Rafi' A. Daraghmah --- October, 1997 --- Nablus, Palestine

Author

Supervision

Abstract

Chapters

References

Appendices

Contact

Chapter Four

The Results

The data of this study were analyzed by using Three Way Analysis of Variance (2 x2 x3) to investigate the effect of question type (essay versus objective), question level (RI, RG, UG) and student’s ability levels (high, medium, and low). One Way Analysis of Variance ( 1 x 7 ) was also used to compare between the control and the six experimental groups. The analysis of variance was conducted independently on each sub-test which measured each level of learning: remember an instance, remember a generality and use a generality, and on the total test which included all sub-tests for both types of tests multiple-choice and essay tests.

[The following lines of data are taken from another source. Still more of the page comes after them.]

-- ==== Sys2Proof/Certificates/Slice0/Obligations.lean ====
section
/-!
DEFINITION. What is claimed of the node, for the provers: the step, the resets, the shaft and its boundaries, the bars, the
store, the classes, planning, course frames, the ring, the service operations, and what every step keeps.
-/

section Statements

open Sys2Proof Sys2Proof.Machine

/-! ### The step -/

/-- A step takes the command at the front of the queue and runs it with the queue's rest (the block's convention). -/
def Obligations.StepRunsFront : Prop :=
  ∀ (c : Instr) (s : State) (rest : List Instr), step { s with pending := c :: rest } = exec c { s with pending := rest }

/-- On an empty queue (MODEL'S CHOICE, entry 2): where an index is overdue (R12), an expansion has no fetch left (R46), or a
held request finds the service path free (R34), those events are queued and no time passes. Otherwise one timebase count
passes: the period counter rises and saturates (R16), the one-shot, the power-on clear, each move's and search's period and
each step pulse lose one count, the silence watch and the computation stage gain one, every fourth count of that stage adds
an entry to the shadow table (R67), and nothing else of the node changes. The events queued are exactly those whose time
ends: the one-shot's (R14), the clear's last word of 66,688 (R31), the access in progress (R23), the 256 counts of the
computation stage (R67), a period after a pulse, which gives the next pulse or the move's completion (R115, R116), a search
period (R158), a step pulse of 10 counts (R110), the silence watch's 1,000,000 counts (R183). -/
def Obligations.IdleStepPassesTime : Prop :=
  ∀ s : State, s.pending = [] →
    let overdue := s.tracker.angleValid = true ∧ 1449 ≤ s.tracker.sinceIndex
    let complete := ∃ j, s.expander.job = some j ∧ j.todo = []
    let free := s.ring.deferred ≠ [] ∧ s.store.staging = [] ∧ s.store.read = none ∧ s.expander.job = none
    ∃ t, step s = .next t ∧ t.pending.Nodup
      ∧ (overdue ∨ complete ∨ free →
          t = { s with pending := t.pending, choices := t.choices }
          ∧ ∀ e, e ∈ t.pending ↔ (e = .indexMissing ∧ overdue) ∨ (e = .expansionComplete ∧ complete)
              ∨ (e = .deferredServiceOp s.homes ∧ free))
      ∧ (¬(overdue ∨ complete ∨ free) →
          t = { s with
            tracker := { s.tracker with
              period := min 16777215 (s.tracker.period + 1), oneShot := s.tracker.oneShot.map (· - 1) }
            store := { s.store with clearLeft := s.store.clearLeft - 1 }
            engine := { s.engine with commit := t.engine.commit }
            bars := t.bars
            ring := { s.ring with silence := s.ring.silence.map (· + 1) }
            pending := t.pending
            choices := t.choices }
          ∧ (∀ n : BarIx, t.bars[n] = { s.bars[n] with
              pulseLeft := s.bars[n].pulseLeft - 1
              motion := match s.bars[n].motion with
                | .still => .still
                | .moving m => .moving { m with left := m.left - 1 }
                | .searching x => .searching { x with left := x.left - 1 } })
          ∧ (s.engine.commit = none → t.engine.commit = none)
          ∧ (∀ j, s.engine.commit = some j → j.stage = .fetching → t.engine.commit = some j)
          ∧ (∀ j k, s.engine.commit = some j → j.stage = .computing k →
              t.engine.commit = some { j with
                stage := .computing (k + 1)
                shadow := if (k + 1) % 4 = 0 ∧ j.shadow.length < 64
                          then j.shadow ++ [moveTime j.fetched (j.shadow.length * j.spn)] else j.shadow })
          ∧ ∀ e, e ∈ t.pending ↔
              (e = .standstillExpiry ∧ ∃ k, s.tracker.oneShot = some k ∧ k ≤ 1)
              ∨ (e = .storeClearDone ∧ s.store.state = .clearing ∧ s.store.clearLeft ≤ 1)
              ∨ (e = .wordAccessComplete ∧ s.store.access ≠ none)
              ∨ (e = .commitSwap ∧ ∃ j k, s.engine.commit = some j ∧ j.stage = .computing k ∧ 256 ≤ k + 1)
              ∨ (e = .ringSilence ∧ ∃ k, s.ring.silence = some k ∧ 1000000 ≤ k + 1)
              ∨ (∃ (n : BarIx) (m : Move), s.bars[n].motion = .moving m ∧ m.left ≤ 1
                  ∧ e = if m.emitted < m.steps then .stepPulse n else .moveComplete n)
              ∨ (∃ (n : BarIx) (x : Search), s.bars[n].motion = .searching x ∧ x.left ≤ 1 ∧ e = .searchSample n s.homes)
              ∨ (∃ n : BarIx, s.bars[n].step = true ∧ s.bars[n].pulseLeft ≤ 1 ∧ e = .stepPulseEnd n))

/-! ### Resets -/

/-- Power-on puts every block in its reset state, with the straps and the levels A and B read (R18, R30, R36, R38, R73, R77,
R107, R120, R132, R151, R156, R171, R178, R183, R184); the waiting commands and the choice counter stay (MODEL'S CHOICE,
entry 25). -/
def Obligations.PowerOnResetsEveryBlock : Prop :=
  ∀ (straps : BitVec 3) (a b : Bool) (homes : BitVec 16) (s : State),
    ∃ t, exec (.powerOn straps a b homes) s = .next t
      ∧ t.tracker.angle = 0 ∧ t.tracker.angleValid = false ∧ t.tracker.dir = .stopped ∧ t.tracker.recross = 0
      ∧ t.tracker.sinceIndex = 0 ∧ t.tracker.oneShot = none ∧ t.tracker.timeout = 20 ∧ t.tracker.period = 0
      ∧ t.tracker.spoiled = false ∧ t.tracker.tMeas = 16777215 ∧ t.tracker.levelA = a ∧ t.tracker.levelB = b
      ∧ t.store.state = .clearing ∧ t.store.clearLeft = 66688 ∧ t.store.access = none ∧ t.store.staging = []
      ∧ t.store.read = none ∧ t.store.capture = none ∧ t.store.corrected = 0 ∧ t.store.diagMode = false
      ∧ t.store.diagValue = 0 ∧ t.store.waitExpander = false ∧ t.store.waitService = false ∧ t.store.waitEngine = false
      ∧ t.expander = { rowCountA := 4096, rowCountB := 4096, job := none }
      ∧ (∀ c : ClassIx, t.engine.classes[c]
          = { spn := 20, length := 8, state := .invalid, ramp := none, table := none, outcome := .none })
      ∧ t.engine.commit = none
      ∧ t.queue = { history := [], current := none, pending := [], expected := none, dueCheck := none }
      ∧ (∀ n : BarIx, t.bars[n]
          = { mode := .parked, referenced := false, pos := 0, motion := .still, target := 0, next := none, cls := 0,
              lapSet := 0, limit := 63, activeTrim := 0, pendingTrim := 0, homePos := 0, homePol := .activeLow,
              enable := false, step := false, dirHigh := false, pulseLeft := 0 })
      ∧ t.node = { state := .offline, desync := false, stopReq := true, catchup := noTargets, guardEnable := false,
                   us := 200, ul := 280, os := 560, ol := 96, margin := 16 }
      ∧ t.faults.node = none ∧ (∀ n : BarIx, t.faults.bars[n] = none)
      ∧ t.ring.straps = straps ∧ t.ring.up = false ∧ t.ring.silence = none ∧ t.ring.forwarding = []
      ∧ t.ring.waiting = [] ∧ t.ring.deferred = [] ∧ t.ring.sent = []
      ∧ t.homes = homes ∧ t.inReset = false ∧ t.pending = s.pending ∧ t.choices = s.choices

/-- A pin reset leaves the blocks as power-on does, but the store keeps its words and its state, an access in progress runs
on without its client (R36; MODEL'S CHOICE, entry 18), and every direction output keeps its level (R71, R77, R119, R132,
R151). The forwarding store is emptied; a frame partly sent is cut short (R184): of a course frame whose verdict is not known
the characters before its first status slot have left, of a request for this node whose reply is not formed its start
character (R175). The frames sent before stay in the model's record of the output (MODEL'S CHOICE, entry 12). While the reset
input is active increments and ring traffic do nothing (R184; MODEL'S CHOICE, entry 24). At its end the straps and the levels
A and B are read and the period counter restarts (R18, R178, R184). -/
def Obligations.PinResetAndItsEnd : Prop :=
  ∀ s : State, ∃ r, exec .pinReset s = .next r
    ∧ r.tracker = Tracker.initial s.tracker.levelA s.tracker.levelB
    ∧ r.store = { Store.initial with
        words := s.store.words, state := s.store.state, clearLeft := s.store.clearLeft,
        access := s.store.access.map fun a => { a with orphan := true } }
    ∧ r.expander = .initial ∧ r.engine = .initial ∧ r.queue = .initial ∧ r.node = .initial ∧ r.faults = .initial
    ∧ (∀ n : BarIx, r.bars[n] = { Bar.initial with dirHigh := s.bars[n].dirHigh })
    ∧ r.ring.up = false ∧ r.ring.silence = none ∧ r.ring.forwarding = [] ∧ r.ring.waiting = [] ∧ r.ring.deferred = []
    ∧ (s.ring.forwarding = [] → r.ring.sent = s.ring.sent)
    ∧ (∀ (f : CourseFrame) ticket rest, f.overrides.length ≤ 255 →
        s.ring.forwarding = { ticket := ticket, received := cleanFrameOf (courseBody f), chars := none } :: rest →
        r.ring.sent = s.ring.sent ++ [(cleanFrameOf (courseBody f)).take (8 + 3 * f.overrides.length)])
    ∧ (∀ (f : ServiceFrame) ticket rest, f.reply = false → f.dest.toNat = s.ring.straps.toNat + 1 →
        s.ring.forwarding = { ticket := ticket, received := cleanFrameOf (serviceBody f), chars := none } :: rest →
        r.ring.sent = s.ring.sent ++ [[165]])
    ∧ r.inReset = true
    ∧ (∀ a b level : Bool, exec (.increment a b level) r = .next r)
    ∧ (∀ f : CourseFrame, exec (.courseFrame f) r = .next r)
    ∧ (∀ f : ServiceFrame, exec (.serviceFramePass f) r = .next r)
    ∧ (∀ cs : List RxChar, exec (.corruptFrame cs) r = .next r)
    ∧ (∀ (c : Instr) (op : ServiceOp) (env : Envelope), c.request = some (op, env) →
        exec c r = .next { r with homes := c.homesSeen r.homes })
    ∧ (∀ (straps : BitVec 3) (a b : Bool), exec (.resetEnd straps a b) r
        = .next { r with
            tracker := Tracker.initial a b
            ring := { r.ring with straps := straps }
            inReset := false })

/-- The state right after reset meets every invariant stated below; its values that the spec does not give are the MODEL'S
CHOICE (entries 7, 9, 10, 20). -/
def Obligations.ResetMeetsInvariants : Prop :=
  NodeInv State.reset ∧ TrackerInv State.reset ∧ StoreInv State.reset ∧ QueueInv State.reset ∧ EngineInv State.reset
    ∧ BarsInv State.reset

/-- R42: a node of address a owns the global bar numbers (a - 1) x 16 to (a - 1) x 16 + 15, which name its local bars in
order; any other number, and so each of 128..255, names none of its bars; the address is read from the straps at power-on
and at a pin reset's end alone. -/
def Obligations.GlobalBarNumbers : Prop :=
  (∀ (s : State) (g : Byte) (l : BarIx),
      localBar s.ring.address g = some l ↔ g.toNat = (s.ring.address - 1) * 16 + l.val)
    ∧ (∀ (s : State) (g : Byte), localBar s.ring.address g = none
        ↔ g.toNat < (s.ring.address - 1) * 16 ∨ (s.ring.address - 1) * 16 + 15 < g.toNat)
    ∧ (∀ (s : State) (g : Byte), 128 ≤ g.toNat → localBar s.ring.address g = none)
    ∧ (∀ s : State, s.ring.address = s.ring.straps.toNat + 1)
    ∧ (∀ (c : Instr) (s t : State), exec c s = .next t →
        (∀ straps a b homes, c ≠ .powerOn straps a b homes) → (∀ straps a b, c ≠ .resetEnd straps a b) →
        t.ring.address = s.ring.address)
    ∧ (∀ straps a b homes s t, exec (.powerOn straps a b homes) s = .next t → t.ring.address = straps.toNat + 1)
    ∧ (∀ straps a b s t, exec (.resetEnd straps a b) s = .next t → t.ring.address = straps.toNat + 1)

/-- R171: power-on and a pin reset leave every fault record and the capture record empty and the corrected count 0, and so
does a RESTART that is taken; one that is refused BUSY leaves them; after each of them a status slot's attention flags are
clear. -/
def Obligations.FaultRecordsAfterResets : Prop :=
  let cleared := fun t : State => t.faults.node = none ∧ (∀ n : BarIx, t.faults.bars[n] = none) ∧ t.store.capture = none
    ∧ t.store.corrected = 0 ∧ t.node.desync = false ∧ ∀ v : Verdict, (t.slot v).attention = 0
  (∀ straps a b homes s, ∃ t, exec (.powerOn straps a b homes) s = .next t ∧ cleared t)
    ∧ (∀ s, ∃ t, exec .pinReset s = .next t ∧ cleared t)
    ∧ (∀ (env : Envelope) (s : State), s.takesService → env.data = [] →
        (∀ n : BarIx, s.bars[n].motion = .still) → s.engine.commit = none →
        ∃ t, exec (.restart env) s = .next t ∧ cleared t)
    ∧ (∀ (env : Envelope) (s : State), s.takesService → env.data = [] →
        (∃ n : BarIx, s.bars[n].motion ≠ .still) ∨ s.engine.commit.isSome →
        ∃ t, exec (.restart env) s = .next t ∧ t.faults = s.faults ∧ t.store = s.store
          ∧ t.ring = s.ringAnswered .restart env (.only .busy))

Results of the Remember - an -Instance Multiple-Choice Sub-test (RIM )

On the Remember - an-Instance Multiple-Choice Sub-test (RIM ), general ‘F’ revealed a significant effect for only question levels (P< .0002) and student’s ability levels ( P < .003 ) ( See, Table 1) .

Table (1). A Three-Way ANOVA summary table for question types, levels, and student’s ability on RIM sub-test.

Source of models DF SS MS F-test P value

Question type (A) 1 0.055 0.005 0.184 0.6687

Question level (B) 2 5.391 2.695 9.079 0.0002 **

AB 2 0.143 0.072 0.242 0.7858

Student’s ability(C) 2 3.656 1.828 6.158 0.0030 **

AC 2 0.004 0.002 0.007 0.9926

BC 4 1.644 0.411 1.385 0.2445

ABC 4 0.997 0.249 0.85 0.5031

Error 102 30.28 .297

The post hoc ANOVA by using a Scheffe test showed at .05 level of significance that the mean of the experimental group who received questions on Remember a Generality (RG) level (x= 2.95 ) was higher than the mean of those who received either Remember an Instance (RI) questions (x =2.62), or Use a Generality ones (x =2.47). The last two means did not differ significantly (See, Table 2).
Table ( 2 ). Means, standard deviations and number of students in each cell for question types and question levels on a RIM sub-test.

Question levels

Q. types	RI	RG	UG	Total
Multiple x (SD) n	2.6 (.82) 20	3 (0 ) 20	2.5 (.76) 20	2.7 (.53) 60
Essay x (SD) n	2.6 (.49) 20	2.9 (.31) 20	2.4 (.61) 20	2.6 ( .47) 60
Total x (SD) n	2.6 (6.5) 40	2.9 (.15) 40	2.4 (.65) 40	7.9 (2.4) 120

* P > .05
** P > .01
In terms of student’s ability levels, Scheffe test showed that the mean of high ability students was higher significantly than the mean of low ability students ( x = 2.82 versus x=2.28 ), and the mean of medium ability was higher than the mean of low ones ( x = 2.68 versus 2.28 ). Whereas, Scheffe test did not reveal a significant difference between the mean of medium ability and the high one ( x = 2.68 versus 2.82 ) ( See, Table 3 ).

Table (3). Means, standard deviations, and number of students for question types, and student’s ability on a RIM sub-test.

Student's Ability

Q. Types	High	Medium	Low	Total
Multiple x (SD) n	2.86 (.425) 29	2.66 (.65) 21	2.3 (.717) 10	2.7 (.597) 60
Essay x (SD) n	2.97 (1.22) 29	2.7 (1.3) 20	2.27 (.944) 11	2.66 (1.15) 60
Total x (SD) n	2.82 (.822) 58	2.68 (.975) 41	2.28 (.83) 21	2.68 (.87) 120

Top

Results of the Remember - a - Generality Multiple-Choice Sub -test (RGM)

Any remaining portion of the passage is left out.